DES ASPIRATIONS, ORAISONS JACULATOIRES ET BONNES PENSÉES


On se retire en Dieu parce qu’on aspire à lui, et on y aspire pour s’y retirer ; si que l’aspiration en Dieu et la retraite spirituelle s’entretiennent l’une l’autre. et toutes deux proviennent et naissent des bonnes pensées.
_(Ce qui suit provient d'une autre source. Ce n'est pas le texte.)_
/-- The severity of each fault code of Table 19.6. -/
def faultSev (code : Nat) : Severity :=
  if code / 0x100 = 0x01 ∨ code / 0x100 = 0x02 then .job
  else if code / 0x100 = 0x03 ∨ code / 0x100 = 0x04 then .partition
  else if code = 0x0505 then .job
  else if code = 0x0502 ∨ code = 0x0503 then .info
  else if code / 0x100 = 0x05 then .absorbed
  else if code = 0x0605 then .partition
  else if code / 0x100 = 0x06 ∨ code / 0x100 = 0x07 then .absorbed
  else if code = 0x0801 then .absorbed
  else if code / 0x100 = 0x08 then .info
  else if code = 0x0903 then .info
  else if code = 0x0905 then .partition
  else if code / 0x100 = 0x09 then .device
  else if code = 0x0A02 then .absorbed
  else if code = 0x0A03 then .device
  else if code / 0x100 = 0x0A then .info
  else if code = 0x0B01 then .job
  else .info

end Sys2Proof.Machine
end

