-- ==== Sys2Proof/Machine/Ops.lean ====
section
/-! DEFINITION. The named operations over registers and memories that every family uses: reading and writing register fields,
counters (R443), events and MSI-X (R391, R392), recording faults (R389, R450), the clock, free values. -/
namespace Sys2Proof.Machine

/-- The outcome of every command of the model. -/
abbrev Result := Host.Outcome State Fault Refusal

/-! ### Registers -/

/-- The stored value of register `a`. -/
def State.reg (s : State) (a : Nat) : Nat := (Tab.get (regReset a) s.regs a).toNat

/-- Register `a` set to `v`. -/
def State.setReg (s : State) (a v : Nat) : State := { s with regs := Tab.set (regReset a) s.regs a (toW v) }

/-- Bits [hi:lo] of register `a`. -/
def State.fld (s : State) (a hi lo : Nat) : Nat := bits (s.reg a) hi lo

/-- Bit `i` of register `a`. -/
def State.flag (s : State) (a i : Nat) : Bool := bit (s.reg a) i

/-- Register `a` with bits [hi:lo] set to `v`. -/
def State.setFld (s : State) (a hi lo v : Nat) : State := s.setReg a (setBits (s.reg a) hi lo v)

/-- Register `a` with bit `i` set to `b`. -/
def State.setFlag (s : State) (a i : Nat) (b : Bool) : State := s.setFld a i i (b2n b)

/-- Every register from `lo` up to `hi` back at its reset value. -/
def State.resetRegs (s : State) (lo hi : Nat) : State := { s with regs := Tab.clearRange lo hi s.regs }

/-- The next fresh number of the free-value counter. -/
def State.fresh (s : State) : Nat × State := (s.freeCtr + 1, { s with freeCtr := s.freeCtr + 1 })

/-- Something leaves the module. -/
def State.emit (s : State) (o : Out) : State := { s with out := s.out ++ [o] }

/-- GLB_TIME. -/
def State.now (s : State) : Nat := s.reg (pgGlobal + 0x108)

/-- READY of BR_STATUS (R431). -/
def State.isReady (s : State) : Bool := s.flag (pgBare + 0x100) 63

/-- STAGE of BR_STATUS (Table 18.4). -/
def State.stage (s : State) : Nat := s.fld (pgBare + 0x100) 60 57

/-! ### The Yard map (R23..R29) -/

/-- The physical Yard behind logical Yard `y`, none when it is vacant (Table 1.5). -/
def State.physOf (s : State) (y : Nat) : Option Nat :=
  if s.flag (pgGlobal + 0x400 + 8 * y) 31 then some (s.fld (pgGlobal + 0x400 + 8 * y) 6 0) else none

/-- The logical Yard that physical Yard `p` backs (Table 1.6); before the map is built there is none. -/
def State.logicalOf (s : State) (p : Nat) : Option Nat :=
  let l := s.fld (pgGlobal + 0x600 + 8 * p) 31 24
  if l < 64 ∧ s.physOf l = some p then some l else none

/-- Whether logical Yard `y` has units (R24). -/
def State.enabled (s : State) (y : Nat) : Bool := (s.physOf y).isSome

/-! ### Events and MSI-X (R391..R393) -/

/-- IRQ of a page (Table 16.9). -/
def State.irq (s : State) (pg : Nat) : Bool := !(maskAnd (s.reg (pg + 0x28)) (s.reg (pg + 0x20)) == 0)

/-- HP_LINK UP of a port. -/
def State.linkUp (s : State) (b : Bool) : Bool := s.flag (pgHost b + 0x100) 63

/-- One MSI-X message to one port (R392): not sent and not kept on a port that is down or has MSI-X disabled; to a masked
vector it sets the pending bit. -/
def State.msixTo (s : State) (p : HostPort) (v : Nat) : State :=
  let b := p.isB
  if s.linkUp b && (if b then s.hostMsixB else s.hostMsixA) then
    if s.flag (pgMsix b + 16 * v + 8) 32 then s.setFlag (pgMsix b + 0x1000 + v / 64 * 8) (v % 64) true
    else s.emit (.msix p v)
  else s

/-- The message of a page's interrupt, on each port PG_CTRL selects (R392). -/
def State.sendIrq (s : State) (pg : Nat) : State :=
  let c := s.reg (pg + 0x08)
  let s1 := if bit c 16 then s.msixTo .a (bits c 7 0) else s
  if bit c 17 then s1.msixTo .b (bits c 7 0) else s1

/-- Event `i` of page `pg` occurs (R391), sending the message when the interrupt condition becomes 1 (R392). -/
def State.event (s : State) (pg i : Nat) : State :=
  let was := s.irq pg
  let s1 := s.setFlag (pg + 0x18) i true
  let s2 := if s1.flag (pg + 0x20) i then s1.setFlag (pg + 0x28) i true else s1
  if s2.irq pg && !was then s2.sendIrq pg else s2

/-- A write of the page's EVT_PEND, EVT_ENABLE or PG_CTRL that leaves the condition at 1 sends the message; so does one that
raises it (R392). -/
def State.irqAfterWrite (s : State) (pg : Nat) : State := if s.irq pg then s.sendIrq pg else s

/-! ### Counters (R443) -/

/-- A SAT/COUNT counter incremented by `n`: it stops at its maximum and raises its page's CNT_SAT event at that moment. -/
def State.bump (s : State) (a n : Nat) : State :=
  let v := s.reg a
  if n = 0 ∨ bit v 63 then s
  else
    let c := bits v 47 0 + n
    if c < 2 ^ 48 - 1 then s.setReg a c
    else
      let s1 := s.setReg a (2 ^ 63 + (2 ^ 48 - 1))
      match cntSatBit (pageType (a / 0x1000)) with
      | some b => s1.event (pageBase a) b
      | none => s1

/-- A counter of nanoseconds waited takes a free number more (DEDUCED, assumption 150): the spec gives a wait no length. One that has reached
its maximum stays there. -/
def State.waitNs (s : State) (a : Nat) : State :=
  if bit (s.reg a) 63 then s
  else
    let r := s.fresh
    r.2.bump a (Config.freeWord r.1).toNat

/-- COUNT of a counter. -/
def State.count (s : State) (a : Nat) : Nat := s.fld a 47 0

/-- A field that stops at its largest value, incremented by `n` (R444). -/
def State.bumpFld (s : State) (a hi lo n : Nat) : State :=
  s.setFld a hi lo (stopAt (2 ^ (hi + 1 - lo) - 1) (s.fld a hi lo + n))

/-! ### Faults (R389, R450..R453) -/

/-- The next entry of the fault log (R450, R451). -/
def State.logFault (s : State) (pg code info sev : Nat) (first : Bool) : State :=
  let seq := s.fld (pgMon + 0x108) 31 0
  let a := logAddr (seq % 256)
  let n := pg / 0x1000
  let s1 := s.setReg a s.now
  let s2 := s1.setReg (a + 8) (fieldAt 48 code + fieldAt 40 (pageType n) + fieldAt 24 (pageInstance n) + fieldAt 21 sev + fieldAt 20 (b2n first))
  let s3 := s2.setReg (a + 16) info
  let s4 := s3.setReg (a + 24) (2 ^ 63 + seq)
  s4.setFld (pgMon + 0x108) 31 0 (seq + 1)

/-- The logical Yard whose hardware a fault points to (R455): CTRL_TOKEN_CRC with CAUSE 1, 2, 3, 6 or 9, and YC_FAULT with
exception cause 8. -/
def hitYard (pg code info : Nat) : Option Nat :=
  if pg < 0x100_0000 then none
  else if (code = 0x0403 ∧ [1, 2, 3, 6, 9].contains (bits info 51 48)) ∨ (code = 0x0404 ∧ bits info 63 60 = 8) then
    some ((pg - 0x100_0000) / 0x4_0000)
  else none

/-- One hit of logical Yard `y`; HITS is raised when it reaches TH (R455, Table 19.9). -/
def State.yardHit (s : State) (y : Nat) : State :=
  let s1 := s.bumpFld (pgMon + 0x400 + 8 * y) 15 0 1
  if s1.fld (pgMon + 0x400 + 8 * y) 15 0 = s.fld (pgMon + 0x180) 15 0 then s1.event pgMon 2 else s1

/-- A page records a fault (R389): in ERR_CODE and ERR_INFO while CODE is 0, else in MORE; the severity's counter and the log
follow (R450), and a DEVICE fault asserts FAULT_N (R416). -/
def State.fault (s : State) (pg code info : Nat) : State :=
  let first := s.fld (pg + 0x38) 15 0 == 0
  let s1 :=
    if first then (s.setReg (pg + 0x38) code).setReg (pg + 0x40) info
    else s.bumpFld (pg + 0x38) 31 16 1
  let sev := (faultSev code).code
  let s2 := s1.bump (pgMon + 0x110 + 8 * sev) 1
  let s3 := if bit (s2.reg (pgMon + 0x100)) sev then s2.logFault pg code info sev first else s2
  let s4 := match hitYard pg code info with
    | some y => s3.yardHit y
    | none => s3
  if sev = 4 then s4.setFlag (pgBare + 0x100) 62 true else s4

/-- A fault and the event its page raises for it. -/
def State.faultEv (s : State) (pg code info ev : Nat) : State := (s.fault pg code info).event pg ev

/-! ### The clock (R397, R426, R432) -/

/-- The kinds and partitions, as 8 × kind + partition, of which some regulator bucket holds a request. -/
def State.regsHolding (s : State) : List Nat := ((s.buckets.filter fun e => decide (e.1 < 768) && !e.2.held.isEmpty).map fun e => e.1 / 32).eraseDups

/-- PT_REG_WAIT of every kind that holds a request while `dt` nanoseconds pass (R360). -/
def State.regWaits (s : State) (dt : Nat) : State :=
  s.regsHolding.foldl (fun (t : State) k => t.bump (pgPart (k % 8) + 0x158 + 8 * (k / 8)) dt) s

/-- Every kind that holds a request does so until now. -/
def State.regHeldNow (s : State) : State :=
  { s with regHeldAt := s.regsHolding.foldl (fun t k => Tab.put t k (s.now + 1)) s.regHeldAt }

/-- PWR_LIMIT_NS, or the time for which LIM of PWR_LOOP has stayed at NONE or RATE (R405). -/
def State.limitTime (s : State) (dt : Nat) : State :=
  let lim := s.fld (pgPower 0 + 0x110) 47 45
  if 1 ≤ lim ∧ lim ≤ 3 then s.bump (pgPower 0 + 0x120) dt else { s with limQuietNs := s.limQuietNs + dt }

/-- The ages and the clock after `dt` nanoseconds. -/
def State.clocks (s : State) (dt : Nat) : State :=
  let s1 := { s with stageNs := s.stageNs + dt, resetNs := s.resetNs + dt, tsyncNs := s.tsyncNs + dt,
                     latchNs := s.latchNs + dt, beatNs := s.beatNs + dt }
  if s.timeOn then
    let lim : Int := (dt * 200 / 1000000 : Nat)
    let corr := clampInt (-lim) lim s.slewLeft
    { (s1.setReg (pgGlobal + 0x108) (((s.now : Int) + dt + corr).toNat % 2 ^ 64)) with slewLeft := s.slewLeft - corr }
  else s1

/-- `dt` nanoseconds pass: the ages of the stage and the reset grow, and GLB_TIME advances where it runs, with what is left of a slew (at most
200 ns per ms, never backward); regulators that hold requests and the cap loop's limit count the time (R360, R405). -/
def State.tick (s : State) (dt : Nat) : State := (((s.regWaits dt).limitTime dt).clocks dt).regHeldNow

/-- The primary Masthead: the one that holds the latch, which expires 1,000 µs after its last refresh (R410). -/
def State.primary (s : State) : Option (Fin 2) := if s.latchNs < 1000000 then s.latch else none

/-- STAGE changes (Table 18.4, Table 18.8): its age starts again and the Bare page event STAGE is raised. -/
def State.setStage (s : State) (n : Nat) : State :=
  if s.stage = n then s
  else (({ s with stageNs := 0 }.setFld (pgBare + 0x100) 60 57 n)).event pgBare 1

/-! ### Memories -/

/-- The memory of unit or Yard `k` in a table of memories: one not listed was left undefined by reset `epoch`. -/
def memOf (t : Tab Mem) (epoch k : Nat) : Mem := Tab.get (Mem.undefinedBy epoch) t k

/-- The table with memory `k` replaced. -/
def setMem (t : Tab Mem) (epoch k : Nat) (m : Mem) : Tab Mem := Tab.set (Mem.undefinedBy epoch) t k m

/-- The state of unit `u` of Yard `y`. -/
def State.unit (s : State) (y u : Nat) : UnitState := Tab.get {} s.units (64 * y + u)

/-- The state with unit `u` of Yard `y` replaced. -/
def State.setUnit (s : State) (y u : Nat) (x : UnitState) : State := { s with units := Tab.set {} s.units (64 * y + u) x }

/-- The switch of Yard `y`. -/
def State.switch (s : State) (y : Nat) : SwitchState := Tab.get {} s.switches y

/-- The state with the switch of Yard `y` replaced. -/
def State.setSwitch (s : State) (y : Nat) (x : SwitchState) : State := { s with switches := Tab.set {} s.switches y x }

/-- Every SRAM of the wafer is left undefined (R429). -/
def State.scrambleSram (s : State) : State :=
  let (e, s1) := s.fresh
  { s1 with sramEpoch := e, opBuf := [], accMem := [], tileRegs := [], yardStore := [], ycMem := [] }

/-- The memories of Yard `y` are left undefined (R435, R137, R141, R190). -/
def State.scrambleYard (s : State) (y : Nat) : State :=
  let (e, s1) := s.fresh
  let m := Mem.undefinedBy e
  let ks := (List.range 38).map (64 * y + ·)
  let all := fun (t : Tab Mem) (ks : List Nat) => ks.foldl (fun t k => setMem t s.sramEpoch k m) t
  { s1 with opBuf := all s.opBuf (ks.take 16), accMem := all s.accMem (ks.take 16),
            tileRegs := all s.tileRegs ((ks.drop 16).take 4), yardStore := all s.yardStore [y], ycMem := all s.ycMem [y] }

/-! ### Ownership of resources (Table 15.1) -/

/-- EN of PT_CFG. -/
def State.partOn (s : State) (p : Nat) : Bool := s.flag (pgPart p + 0x100) 63

/-- The partition that owns logical Yard `y`. -/
def State.partOfYard (s : State) (y : Nat) : Option Nat :=
  firstBelow 8 fun p => s.partOn p && s.flag (pgPart p + 0x108) y

/-- The partition a job runs in (PT_JOB_CFG EN). -/
def State.partOfJob (s : State) (j : Nat) : Option Nat :=
  firstBelow 8 fun p => s.partOn p && s.flag (pgPart p + 0x200 + 16 * j) 63

/-- The Yards of a partition. -/
def State.yardsOf (s : State) (p : Nat) : List Nat := bitList 64 (s.reg (pgPart p + 0x108))

/-- Progress in a partition, for its stall monitor (R78). -/
def State.progress (s : State) (p : Nat) : State := { s with moved := Tab.put s.moved p s.now }

/-- Progress in the partition of Yard `y`. -/
def State.progressY (s : State) (y : Nat) : State :=
  match s.partOfYard y with
  | some p => s.progress p
  | none => s

end Sys2Proof.Machine
end

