/-- The partition that an image of job `j` runs in, 0 where there is none. -/
def State.partOf (s : State) (j : Nat) : Nat := (s.partOfJob j).getD 0

end Sys2Proof.Machine
end

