-- ==== Sys2Proof/Machine/HealthOps.lean ====
section
/-! DEFINITION. The Bad Row Fence (R291..R296), spare rows, and shard directory entries as the map-out and the flip use them
(R278..R280). -/
namespace Sys2Proof.Machine

/-- The number of a row of a channel: channel × 2^22 + row. -/
def rowKey (c row : Nat) : Nat := c * 2 ^ 22 + row % 2 ^ 22

/-- The bank of a row (R291). -/
def rowBank (c row : Nat) : Nat := (Config.rowBank c row).val

/-- Whether bank `b` of channel `c` has a spare row (REP_SPARE, R294). -/
def State.spare (s : State) (c b : Nat) : Bool := Config.bankSpare c b && !(s.spareUsed.contains (c * 64 + b))

/-- The register of word `w` of fence entry `e` of stack `h`. -/
def fenceReg (h e w : Nat) : Nat := pgRep h + 0x400 + 16 * e + 8 * w

/-- VALID of a fence entry. -/
def State.fenceValid (s : State) (h e : Nat) : Bool := s.flag (fenceReg h e 0) 63

/-- The channel and row of a fence entry. -/
def State.fenceRow (s : State) (h e : Nat) : Nat × Nat := (32 * h + s.fld (fenceReg h e 0) 59 55, s.fld (fenceReg h e 1) 21 0)

/-- The fence entry of a row. -/
def State.fenceOf (s : State) (c row : Nat) : Option Nat :=
  firstBelow 64 fun e => s.fenceValid (c / 32) e && s.fenceRow (c / 32) e == (c, row)

/-- FENCED of REP_STATUS counts the entries in use. -/
def State.countFence (s : State) (h : Nat) : State :=
  s.setFld (pgRep h + 0x110) 6 0 (((List.range 64).filter (s.fenceValid h)).length)

/-- A fence entry made for a row (R292, R293): PENDING while its bank has a spare row, else PERMANENT. -/
def State.putFence (s : State) (c row e : Nat) : State :=
  let h := c / 32
  let b := rowBank c row
  let k := rowKey c row
  let perm := !(s.spare c b)
  let s1 := s.setReg (fenceReg h e 0)
    (fieldAt 63 1 + fieldAt 61 (b2n perm) + fieldAt 60 (b2n (s.recRepaired.contains k)) + fieldAt 55 (c % 32) + fieldAt 49 b)
  let s2 := s1.setReg (fenceReg h e 1) (fieldAt 32 (Tab.get 0 s.rowCe k % 2 ^ 32) + row)
  let s3 := if perm then { s2 with recPermanent := s2.recPermanent.filter (fun x => !(x == k)) ++ [k] }
    else { s2 with recPending := s2.recPending.filter (fun x => !(x == k)) ++ [k] }
  s3.countFence h

/-- A fence entry freed. -/
def State.freeFence (s : State) (h e : Nat) : State :=
  let (c, row) := s.fenceRow h e
  let k := rowKey c row
  let s1 := (s.setReg (fenceReg h e 0) 0).setReg (fenceReg h e 1) 0
  { s1 with recPermanent := s1.recPermanent.filter fun x => !(x == k)
            recPending := s1.recPending.filter fun x => !(x == k) }.countFence h

/-- ERR_INFO of the controller page (Table 12.4). -/
def hcInfo (c cause bank value : Nat) : Nat :=
  fieldAt 59 (c / 32) + fieldAt 54 (c % 32) + fieldAt 51 cause + fieldAt 45 bank + value % 2 ^ 22

/-- REPAIR_ESCAPE (R293, R295, R296): ESCAPES grows, and MO_DUE is set at 2. -/
def State.escape (s : State) (c row cause : Nat) : State :=
  let s1 := s.bumpFld (chReg c) 61 60 1
  let s2 := if 2 ≤ s1.fld (chReg c) 61 60 then s1.setFlag (chReg c) 59 true else s1
  s2.faultEv (pgHc (c / 32)) 0x0603 (hcInfo c cause (rowBank c row) row) 2

/-- A row is fenced (R292, R293, R295); a row fenced already stays as it is. -/
def State.fenceRowNow (s : State) (c row : Nat) : State :=
  let h := c / 32
  if (s.fenceOf c row).isSome then s
  else match firstBelow 64 fun e => !(s.fenceValid h e) with
    | none => s.escape c row 3
    | some e =>
      let s1 := (s.putFence c row e).event (pgHc h) 1
      if !(s.spare c (rowBank c row)) then s1.escape c row 2
      else if s.recRepaired.contains (rowKey c row) then s1.escape c row 1 else s1

/-- A read of a row returns with the on-die severity `sev` (R291, R292). A fenced row is read from its buffer, whose reads report
nothing. -/
def State.rowRead (s : State) (c row : Nat) (sev : Ecc) : State :=
  let h := c / 32
  if (s.fenceOf c row).isSome then s
  else
    let k := rowKey c row
    let again := s.recRepaired.contains k
    match sev with
    | .ok => s
    | .corrected =>
      let s1 := (s.bumpFld (chReg c) 31 0 1).bump (pgHc h + 0x200) 1
      let n := Tab.get 0 s1.rowCe k + 1
      let s2 := { s1 with rowCe := Tab.put s1.rowCe k n }
      if again ∨ s2.fld (pgRep h + 0x100) 15 0 ≤ n then s2.fenceRowNow c row else s2
    | .bad =>
      let s1 := (s.bumpFld (chReg c) 47 32 1).bump (pgHc h + 0x208) 1
      (s1.faultEv (pgHc h) 0x0601 (hcInfo c 0 (rowBank c row) row) 0).fenceRowNow c row

/-- Fence entries rebuilt from the records at FINISH of a cold start (R300). -/
def State.rebuildFence (s : State) : State :=
  (s.recPermanent ++ s.recPending).foldl (fun (t : State) k =>
    let c := k / 2 ^ 22
    let row := k % 2 ^ 22
    match firstBelow 64 fun e => !(t.fenceValid (c / 32) e) with
    | some e => if t.chState c = 2 then t else t.putFence c row e
    | none => t) s

/-! ### Shard Directory entries (Table 11.8) -/

/-- Word `w` of entry `b`. -/
def State.sdWord (s : State) (b w : Nat) : Nat := s.reg (sdAddr b + 8 * w)

/-- VALID of an entry. -/
def State.sdValid (s : State) (b : Nat) : Bool := bit (s.sdWord b 0) 63
/-- ACT: the active placement, 0 word 1, 1 word 2. -/
def State.sdAct (s : State) (b : Nat) : Nat := (s.sdWord b 0) / 2 ^ 61 % 2
/-- STAGED. -/
def State.sdStaged (s : State) (b : Nat) : Bool := bit (s.sdWord b 0) 62
/-- JOB. -/
def State.sdJob (s : State) (b : Nat) : Nat := bits (s.sdWord b 0) 59 56
/-- LEN. -/
def State.sdLen (s : State) (b : Nat) : Nat := bits (s.sdWord b 0) 31 0

/-- An entry with an uncorrectable error is marked and not valid, with its fault (R281). -/
def State.sdMark (s : State) (b : Nat) : State :=
  ((s.setFlag (sdAddr b) 60 true).setFlag (sdAddr b) 63 false).faultEv pgGlobal 0x0605 (b + fieldAt 20 (s.sdJob b)) 2

/-- SHARD_DIR_ECC of entry `b` (R281). -/
def State.sdLost (s : State) (b : Nat) : State :=
  let s1 := s.sdMark b
  match s.partOfJob (s.sdJob b) with
  | some p => s1.fabricReset p 0x0605
  | none => s1

end Sys2Proof.Machine
end

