/-- Requests of an SU to its slices: up to 4 KB each, queued in order (R265, R283). Its firing waits for them, or with `emit` the
emission of its DELAY ring. -/
def State.suAsk (s : State) (y u p : Nat) (q : SuPlan) (write emit : Bool) (rs : List (Nat × Nat)) : State :=
  let x := s.unit y u
  let js := joinLines rs
  let s1 := s.setUnit y u (if emit then { x with ringWait := x.ringWait + js.length } else { x with memWait := x.memWait + js.length })
  js.foldl (fun (t : State) a =>
    t.toSlice { y := y, u := u, part := p, cls := q.prio, line := a.lo / 4096, len := a.len, write := write, cache := q.cache, epoch := x.epoch
                lo := a.lo % 4096, hi := a.hi - a.lo / 4096 * 4096, job := x.activeJob, emit := emit }) s1

/-- ERR_INFO of STORE_OVERFLOW and STOWAGE_OVERFLOW (Table 11.12). -/
def suInfo (y : Nat) (x : UnitState) (write : Bool) (cause addr : Nat) : Nat :=
  fieldAt 58 y + fieldAt 55 cause + fieldAt 51 x.activeJob + fieldAt 48 (x.active.getD 0) + fieldAt 47 (b2n write) + addr % 2 ^ 42

/-- STORE_OVERFLOW or STOWAGE_OVERFLOW (R115). -/
def State.suFault (s : State) (y u : Nat) (x : UnitState) (write : Bool) (code cause addr : Nat) : State :=
  s.fabricFault y (pgUnit y u) code (suInfo y x write cause addr) 0

/-- SHARD_DIR_ECC found by an SU's access to block `id` (R281): the access is withheld, named in the SU's page with cause 3 and SD_ECC, and
the partition that runs the entry's job is reset; where that is not the SU's own, the SU's own is reset for its withheld access too. -/
def State.blockLost (s : State) (y u : Nat) (x : UnitState) (write : Bool) (id : Nat) : State :=
  let s1 := s.event (pgUnit y u) 6
  if s1.partOfJob (s1.sdJob id) = s1.partOfYard y then (s1.faultEv (pgUnit y u) 0x0303 (suInfo y x write 3 id) 0).sdLost id
  else (s1.suFault y u x write 0x0303 3 id).sdLost id

/-- What an SU has done so far in a firing: the state, the raw contents read, the HBM ranges touched, whether it faulted. -/
structure SuRun where
  s : State
  raws : List Nat := []
  bytes : Nat := 0
  asks : List (Nat × Nat) := []
  stopped : Bool := false
  deriving DecidableEq, Repr

/-- A place touched. -/
def SuRun.touch (z : SuRun) (t : State) (pl : SuPlace) (n : Nat) : SuRun :=
  { z with s := t, bytes := z.bytes + n, asks := z.asks ++ (match pl with | .hbm rs => rs | _ => []) }

/-- The requests of the run sent to the slices. -/
def SuRun.ask (z : SuRun) (y u p : Nat) (q : SuPlan) (write emit : Bool) : State := z.s.suAsk y u p q write emit z.asks

/-- An access withheld: what went before it is asked of memory, then `fail` reports it. -/
def SuRun.stop (z : SuRun) (y u p : Nat) (q : SuPlan) (write : Bool) (fail : State → State) : SuRun :=
  { z with s := fail (z.ask y u p q write false), asks := [], stopped := true }

/-- One read of an access `(a, len)`. -/
def SuRun.read (z : SuRun) (y u p : Nat) (x : UnitState) (r : ResRec) (q : SuPlan) (a : Nat × Nat) : SuRun :=
  if z.stopped then z
  else match z.s.suPlace y p r q.space a.1 a.2 with
    | .bad c k => z.stop y u p q false fun t => t.suFault y u x false c k a.1
    | pl => { z.touch z.s pl a.2 with raws := z.raws ++ [leNat (z.s.suRead y pl)] }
Aspirez donc bien souvent en Dieu, Philothée, par des courts mais ardents élancements de votre cœur : admirez sa beauté, invoquez son aide, jetez-vous en esprit au pied de la croix, adorez sa bonté, interrogez-le souvent sur votre salut, donnez-lui mille fois le jour votre âme, fichez vos yeux intérieurs sur sa douceur, tendez-lui la main, comme un petit enfant à son père, afin qu’il vous conduise, mettez-le sur votre poitrine comme un bouquet délicieux, plantez-le en votre âme comme un étendard, et faites mille sortes de divers mouvements de votre cœur pour vous donner de l’amour de Dieu, et vous exciter à une passionnée et tendre dilection de ce divin Époux.

On fait ainsi les oraisons jaculatoires, que le grand saint Augustin conseille si soigneusement à la dévote dame Proba. Philothée, notre esprit s’adonnant à la hantise, privauté et familiarité de son Dieu, se parfumera tout de ses perfections ; et si, cet exercice n’est point malaisé, car il se peut entrelacer en toutes nos affaires et occupations, sans aucunement les incommoder, d’autant que, soit en la retraite spirituelle, soit en ces élancements intérieurs, on ne fait que des petits et courts divertissements qui n’empêchent nullement, ains servent de beaucoup à la poursuite de ce que nous faisons. Le pèlerin qui prend un peu de vin pour réjouir son cœur et rafraîchir sa bouche, bien qu’il s’arrête un peu pour cela, ne rompt pourtant pas son voyage, ains prend de la force pour le plus vitement et aisément parachever, ne s’arrêtent que pour mieux aller.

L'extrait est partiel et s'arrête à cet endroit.